The researcher also pointed out that more study in this area is clearly needed before we can draw accurate conclusions about whose minds are partially-versus-fully engaged.

So, in the interest of science, I decided to do some research of my own. I conducted a field study to see if perceptions among individuals in the general population jive with the machine-generated findings.

I can sum up my results this way: If you define the general population as women, then the answer is, "Yes, the general population strongly believes that men listen with only half their brains."

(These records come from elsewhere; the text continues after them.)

-- ==== Sys2Proof/Machine/Integrity.lean ====
section
/-! DEFINITION. Integrity: the SRAM scrub and what an uncorrectable word does (R431), clock losses (R433), and the feed engines
(R442, R443). -/

namespace Sys2Proof.Machine

/-- Count in CHK_CNT. -/
def chkCnt (i : Nat) (s : State) : State := cntInc 0x0C81 0 i s

/-! ### The SRAM scrub (R431) -/

/-- The structure's number in CHK_SRAM_UE. -/
def sramNo : SramKind → Nat
  | .cellPayload => 0 | .tableMemory => 1 | .matchKeyCopy => 2 | .replica => 3 | .hotLine => 4 | .taskSlot => 5
  | .custodian => 6 | .checkValue => 7 | .other => 8

/-- The table objects. -/
def tableObjs : List Nat := [0x0201, 0x0202, 0x0203, 0x0204, 0x0205, 0x0206, 0x0502, 0x0503, 0x0504, 0x0505, 0x0506, 0x0507]

/-- The slot that holds a byte of table memory: its object and index. -/
def slotAt (off : Nat) : Option (Nat × Nat) :=
  (tableObjs.find? fun o => decide (tableBase o ≤ off) && decide (off < tableBase o + slotSize o * entryCount o)).map
    fun o => (o, (off - tableBase o) / slotSize o)

/-- A word of table memory is lost: its entry is absent to lookups, and its block suspect until the driver rewrites it. -/
def loseTableWord (d off : Nat) (s : State) : State :=
  let s := match slotAt off with
    | some (o, i) => tPut d o i 0 s
    | none => s
  modCmp d (off / 65536) (fun c => { c with suspect := true, absent := c.absent ++ [off % 65536 / 8] }) s

/-- A cell's payload is lost: its frame is dropped before transmission, or stomped if it has begun, and counted. -/
def loseCell (cell : Nat) (s : State) : State :=
  match s.buf.cells.lookup cell with
  | none => s
  | some c =>
    let begun : Bool := match pktOf s c.pkt with
      | some k => k.started
      | none => false
    let s := chkCnt 5 s
    if begun then stompFrame c.pkt false s else dropEarly c.pkt none s

/-- A replica entry is discarded. -/
def loseReplica (p i : Nat) (s : State) : State := modReplicas p (fun l => l.eraseIdx i) s

/-- A hot line is dropped; its deltas are lost, and the loss counted. A NEW placeholder has no record behind it: it is
removed, and its requests are answered RETRY. -/
def loseHot (sl i : Nat) (s : State) : State :=
  match (slice s sl).hot[i]? with
  | none => s
  | some l =>
    let s := if l.dPktsO + l.dPktsR + l.dBytesO + l.dBytesR = 0 then s else chkCnt 3 s
    if l.life = lifeNew then removeNew sl l.record 2 s else dropHot sl l.record s

/-- A task slot is lost: the task ends as CORE_FAULT, on its core if one holds it. -/
def loseTask (sl t : Nat) (s : State) : State :=
  match coreWith s sl t with
  | some c => faultOnCore c t s
  | none => faultTask sl t s

/-- The effect of an uncorrectable word of a structure. The address is the word's place within the structure on its die. -/
def sramLost (d : Nat) (kind : SramKind) (a : Nat) (s : State) : State :=
  match kind with
  | .cellPayload => loseCell (2 ^ 19 * d + a) s
  | .tableMemory => loseTableWord d (a % 2 ^ 26) s
  | .matchKeyCopy => markSuspect (4 * d + a / 16384 % 4) (a % 16384) true s
  | .replica => loseReplica (4 * d + a / 2 ^ 16 % 4) (a % 2 ^ 16) s
  | .hotLine => loseHot (2 * d + a / 2 ^ 16 % 2) (a % 2 ^ 16) s
  | .taskSlot => loseTask (2 * d + a / 2 ^ 17 % 2) (a % 2 ^ 17) s
  | .custodian =>
    let who := if d = 2 then 2 else 1
    if (d = 0 ∨ d = 2) ∧ s.cus.holder = who then releaseString 3 s else s
  | .checkValue => modCmp d (a % 1024) (fun c => { c with stale := true }) s
  | .other => if hasDomain s.part a then domainFault a 1 s else s

/-- The scrub passes on to an address; a step back to the start is a pass. -/
def scrubOn (d a : Nat) (s : State) : State :=
  let s := if a < mget 0 s.chk.sram d then chkCnt 2 s else s
  modChk (fun c => { c with sram := mset 0 c.sram d a }) s

/-- The power domain that holds a word, none for a word of the die core (R500). -/
def sramDomain (d : Nat) (kind : SramKind) (a : Nat) : Option Nat :=
  match kind with
  | .matchKeyCopy => some (domPipe (4 * d + a / 16384 % 4))
  | .replica => some (domPipe (4 * d + a / 2 ^ 16 % 4))
  | .hotLine => some (domSlice (2 * d + a / 2 ^ 16 % 2))
  | .taskSlot => some (domSlice (2 * d + a / 2 ^ 17 % 2))
  | .other => some a
  | .cellPayload | .tableMemory | .custodian | .checkValue => none

/-- A word's domain is powered and not quarantined, so the scrub reads it (R431). -/
def sramRead (s : State) (d : Nat) (kind : SramKind) (a : Nat) : Bool :=
  match sramDomain d kind a with
  | some n => decide ((domain s n).state ≠ dsOff) && decide ((domain s n).state ≠ dsQuar)
  | none => true

/-- SRAM_SCRUB: the scrub reads the next word of a domain that is powered and not quarantined. -/
def sramScrub (d : Nat) (kind : SramKind) (a : Nat) (ecc : Ecc) (s : State) : State :=
  if !hasDie s.part d || !sramRead s d kind a then s
  else
    let s := scrubOn d a s
    match ecc with
    | .clean => s
    | .corrected => chkCnt 0 (if kind = .checkValue then chkCnt 10 s else s)
    | .uncorrectable | .bothCopies | .parity =>
      let s := chkCnt 1 (if kind = .checkValue then chkCnt 11 s else s)
      sramLost d kind a (raise 0x04A evChkSramUe d (sramNo kind) a 0 s)

/-! ### Clocks (R433) -/

/-- A clock domain's number in CHK_CLOCK_LOST. -/
def clockNo : ClockDom → Nat
  | .core => 0 | .fcore => 1 | .hbm => 2 | .pcie => 3 | .time => 4 | .mgmt => 5 | .link x => 6 + x

/-- The power domains of a die that a clock drives (R34, R500). -/
def clockDomains (d : Nat) : ClockDom → List Nat
  | .core => (upTo 4).map (fun i => domPipe (4 * d + i)) ++ (upTo 2).map fun i => domSlice (2 * d + i)
  | .fcore => (upTo 2).map (fun i => domSlice (2 * d + i)) ++ (upTo 6).map fun i => domCluster (6 * d + i)
  | _ => []

/-- CLOCK_LOSS. -/
def clockLoss (d : Nat) (dom : ClockDom) (s : State) : State :=
  if !hasDie s.part d then s
  else
    let s := raise 0x04C evChkClockLost d (clockNo dom) 0 0 (chkCnt 7 s)
    let s := if dom = .time ∧ d = (if s.tim.copy then 2 else 0) then loseTraceable s else s
    each (clockDomains d dom) (fun n => domainFault n 2) s

/-! ### Feed engines (R442, R443) -/

/-- A feed engine. -/
def feed (s : State) (e : Nat) : Feed := mget {} s.chk.feeds e
/-- Change it. -/
def modFeed (e : Nat) (f : Feed → Feed) (s : State) : State :=
  modChk (fun c => { c with feeds := mset {} c.feeds e (f (feed s e)) }) s

/-- The writer owns the engine: owner is 0 for the driver, through either link. -/
def feedOwned (s : State) (e : Nat) : Bool := !cfgBit s (.chkFeedCfg e) 30

/-- Feed bytes that are not counted. -/
def feedRaw (e : Nat) (bs : List Byte) (s : State) : State := modFeed e (fun x => { x with crc := crcFeed x.poly x.crc bs }) s

/-- The prefix of an engine. -/
def feedPrefix (s : State) (e : Nat) : Nat :=
  (stored s (.chkFeedPrefix e true)).toNat * 2 ^ 32 + (stored s (.chkFeedPrefix e false)).toNat

/-- start of CHK_FEED_CFG: the register takes the polynomial's Init and count clears; with fold the prefix is fed. Polynomial
code 3 is a host error, whose value is free. -/
def feedStart (e : Nat) (s : State) : State :=
  if !feedOwned s e then chkCnt 12 s
  else
    let poly := cfg s (.chkFeedCfg e) 1 0
    let (n, s) := useFree s
    let s := modFeed e (fun _ => ⟨if poly = 3 then Config.freeValue n % 2 ^ 32 else crcInit poly, poly, 0⟩) s
    if cfgBit s (.chkFeedCfg e) 2 then feedRaw e (foldBytes (feedPrefix s e)) s else s

/-- A write of n bytes to an engine, least significant first; ignored and counted from a party that does not own it. -/
def feedWrite (e n : Nat) (v : Word) (s : State) : State :=
  if !feedOwned s e then chkCnt 12 s
  else modFeed e (fun x => { x with count := Nat.min (2 ^ 32 - 1) (x.count + n) }) (feedRaw e (leBytes n v.toNat) s)

/-- The result of an engine. -/
def feedResult (s : State) (e : Nat) : Nat := crcFinal (feed s e).poly (feed s e).crc

/-- SRAM_SCRUB. -/
def execSramScrub (die : Nat) (kind : SramKind) (address : Nat) (ecc : Ecc) (s : State) : Out :=
  .next (sramScrub die kind address ecc s)
/-- CLOCK_LOSS. -/
def execClockLoss (die : Nat) (dom : ClockDom) (s : State) : Out := .next (clockLoss die dom s)

end Sys2Proof.Machine
end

The women didn’t actually say the word "strongly." I just of kind of inferred from the comments below:

  • "I can watch TV, read a magazine and hold a conversation. My husband can’t. It’s like his head will explode if he tries to focus on more than one thing at a time."
  • "I’ll tell you how bad it is: We were watching a show about Miami that mentioned the name of a restaurant we used to enjoy. My husband said he never heard of it. I don’t think he even remembers that we used to live in Florida, let alone what I told him yesterday. Isn’t that right, Mike?"

On that note, I figured I better expand my research beyond my own house. So when I left home and got to the office, I also wrote down some of the things that the women there had to add:

  • "When I finish telling something to my husband, he nods his head, looks deep into my eyes and asks, %91What did you say?’"
  • "Do you know why women use their whole brains? Because we have to remember all the stuff that men forget."
  • "I can always tell when my husband’s half a brain is filled up."

You get the picture. The consensus among all the women I interviewed was that we men didn’t really need to go to all the trouble of researching this subject.

They could have told us a long time ago that we pay exactly half a mind to what they say.

In fact, most of the ladies I talked to for my project mentioned that they already have. The problem was, we just weren’t listening.